I am going to go for my first full marathon ever this weekend. Being a paleo for the last 2 years, I have been thinking of doing an experiment on myself during my run: I want to go marathon in a fasted state, hoping that I can tap into fat burning mode during the race. Help me hack this idea, please. Of course, by asking this question, I, or shall I say, we, have crossed the topic of 'chronic cardio' or 'running is not paleo' talks. I respect people from this camp, but I got a race I want to run now.

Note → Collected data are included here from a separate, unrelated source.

/-- A reset of one half requested (R504, R505): absorbed into one of equal or wider scope in progress, otherwise entered at once. `told`: the firmware
runs and sends GOING_DOWN (R384). The cause goes to CLK_RESET_CAUSE and the half's SERR_N goes low (R518). -/
def State.enterReset (s : State) (h kind cause : Nat) (told : Bool) : State :=
  if kind ≤ (s.half h).clk.resetKind then s else
  let tell := told && (s.half h).clk.rimUp && !(s.half h).fw.stewardDown && decide (kind ≤ 3)
  let s1 := if tell then s.goingDown h (kind + 1) cause (restartBound kind) else s
  let s2 := if (s.half h).clk.computeUp then s1.downCompute h else s1
  let s3 := if kind = 1 then s2.upd h (fun x => (x.restore fun f => f.restored 1).setFld F.CLK_STAT_power_state 0) else s2.downRim h kind tell
  s3.upd h fun x =>
    let y : Half := { x with clk := { x.clk with resetKind := kind, reqVt := x.vt.toNat, phase := if kind ≥ 4 then 0 else 5, serrN := false }
                             svc := { x.svc with restart := match x.svc.restart with | some (k, c) => if k ≤ kind then none else some (k, c) | none => none } }
    let z := (y.setFld F.CLK_RESET_CAUSE_kind kind).setFld F.CLK_RESET_CAUSE_cause cause
    if kind ≤ 3 then z.incw F.CLK_RESET_CAUSE_resets else z

/-- PERR_N: low while no half carries the critical work (R518). It is released by the rows that bring critical duty back. -/
def State.perr (s : State) : State :=
  if (s.h0.clk.resetKind ≠ 0 && s.h1.clk.resetKind ≠ 0) || s.secondFault then { s with perrN := false } else s

/-- A reset of one half, with PERR_N judged after it. -/
def State.resetHalf (s : State) (h kind cause : Nat) (told : Bool) : State := (s.enterReset h kind cause told).perr

/-- A restart that a half's firmware asks for: at most one half restarts at a time, so it waits while the other restarts or rejoins (R314). -/
def State.askRestart (s : State) (h kind cause : Nat) : State :=
  let o := (s.half (peer h)).clk
  if o.resetKind ≠ 0 || o.phase = 1 || o.phase = 5 then s.upd h fun x => { x with svc := { x.svc with
    restart := match x.svc.restart with
      | some (k, c) => if kind ≤ k then some (k, c) else some (kind, cause)
      | none => some (kind, cause) } }
  else s.resetHalf h kind cause true

/-- A restart that waited is asked for again, the other half being back (R314). -/
def State.runRestart (s : State) (h : Nat) : State :=
  match (s.half h).svc.restart with
  | none => s
  | some (k, c) => (s.upd h fun x => { x with svc := { x.svc with restart := none } }).askRestart h k c

/-- A reset of the package: K or P on both halves (R504). -/
def State.resetPackage (s : State) (kind cause : Nat) (told : Bool) : State :=
  { (s.enterReset 0 kind cause told).enterReset 1 kind cause told with perrN := false }

end Sys2Proof.Machine
end

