/-- The same for a Kerbel tile that has not computed yet: its engines may have read old contents of a row that the descriptor writes (R115). -/
def State.raceEngine (s : State) (h p : Nat) (r : Run) (tag : Nat) : State :=
  if r.computed || !r.ready || r.tiles ≤ r.tile || !isKerbel r.desc then s else
  let c := (s.half h).core p
  let k := r.kb s h p
  let d := r.dma.getD (tag % nextTag) 0
  let wr := (c.dmaRows d (r.dmaTile tag) true).filter fun x => c.mark x = 0
  if wr = [] then s else
  ((k.tillRowsOf (k.reads r.tile)).filter wr.contains).foldl (fun (s : State) x =>
    let f := s.draw
    if f.1 % 2 = 0 then f.2.updCore h p fun k => { k with run := k.run.map fun q => { q with olds := (engineTag, x, c.row x) :: q.olds } } else f.2) s

/-! ## Tiles -/

/-- A run before its first tile. -/
def Run.start (org : Work) (index gen went d ctx vdi part vt : Nat) (k : Chk) : Run :=
  { org := org, index := index, gen := gen, went := went, desc := d, params := k.params, dma := k.dma, ctx := ctx, vdi := vdi, part := part,
    assay := false, fallback := false, tile := 0, computed := false, rerun := false, retried := false, ended := [], accepted := [], passed := [],
    fail := none, sat := 0, inv := 0, tileSat := 0, tileInv := 0, tilesRun := 0, hazards := 0, oob := 0, simtNext := none, tileOob := 0, refused := none,
    tileRefused := none, nextVt := none, nextSat := 0, nextInv := 0, nextRerun := false, failed := [], landed := [], olds := [], core := 0, parts := [],
    startVt := vt, tileVt := vt }

/-- A command that completes without running because its row condition failed leaves its output ledger bytes 0x00 (R203, R224). It holds no core, so a place in a
Till is nobody's; `spot` is no core's number and is left as it was. -/
def State.zeroOutputs (s : State) (h ctx vdi d : Nat) : State :=
  let spot := 136
  let s1 := s.loadHandles h spot ctx
  let ck := checkCmd s1 h spot vdi d
  if ck.st.isSome || dOpcode d = 0 || dOpcode d = 6 then s
  else (s1.zeroUndone h spot (Run.start (.entry 0) 0 0 0 d ctx vdi 0 0 ck)).updCore h spot fun _ => .idle

/-- The run with its next tile. -/
def Run.advance (r : Run) (vt : Nat) : Run :=
  let nx (l : List Nat) : List Nat := (l.filter (nextTag ≤ ·)).map (· - nextTag)
  { r with tile := r.tile + 1, computed := false, rerun := r.nextRerun, retried := r.retried || r.nextRerun, nextRerun := false
           tileSat := r.nextSat, tileInv := r.nextInv, nextSat := 0, nextInv := 0, tileVt := r.nextVt.getD vt, nextVt := none
           simtNext := none, tileOob := 0, tileRefused := none
           ended := nx r.ended, accepted := nx r.accepted, failed := nx r.failed, passed := nx r.passed
           landed := (r.landed.filter fun l => nextTag ≤ l.1).map fun l => (l.1 - nextTag, l.2)
           olds := (r.olds.filter fun o => nextTag ≤ o.1 && o.1 < engineTag).map fun o => (o.1 - nextTag, o.2.1, o.2.2) }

Now a little bit of my background: I have been paleo for 2 years and lost 35 lbs in the early months of it. Ketosis is not new for me. I sometimes IF randomly, 16/8. For my marathon training, I have been running regularly with long runs on the weekends up to 20 miles. My training is a bastard version of Hal Higdon's novice 2, some skipping short runs and focus on the long weekend runs. During those long runs, I fuel myself with non paleo stuff: Bagels/white bread toast before run, Cliff shots every 30-40 minutes, and Nuun electrolytes. Performance wise, I always feel miserable in the last 2-3 miles of these long runs, and took a day to recover. I don't know why why it didn't click at me during those run to fully harness the paleo force, but after reading Anthony's comment in [this thread], I decided to try run in fasted state. Because I am already in tapering mode on my training, I was able to run 3-4 times fasted up to 9 miles. I felt great on those runs, and recovered quickly.
Now, help me consider if this is a feasible idea. Right now I am planning to eat light paleo dinner the night before the race, skip breakfast and then run. I will start eating cliff bars at mile 6-9, only if I am hungry. For hydration, I'll carry my own electrolyte water and add extra water from the stations. Further ideas on mid race fueling is also appreciated.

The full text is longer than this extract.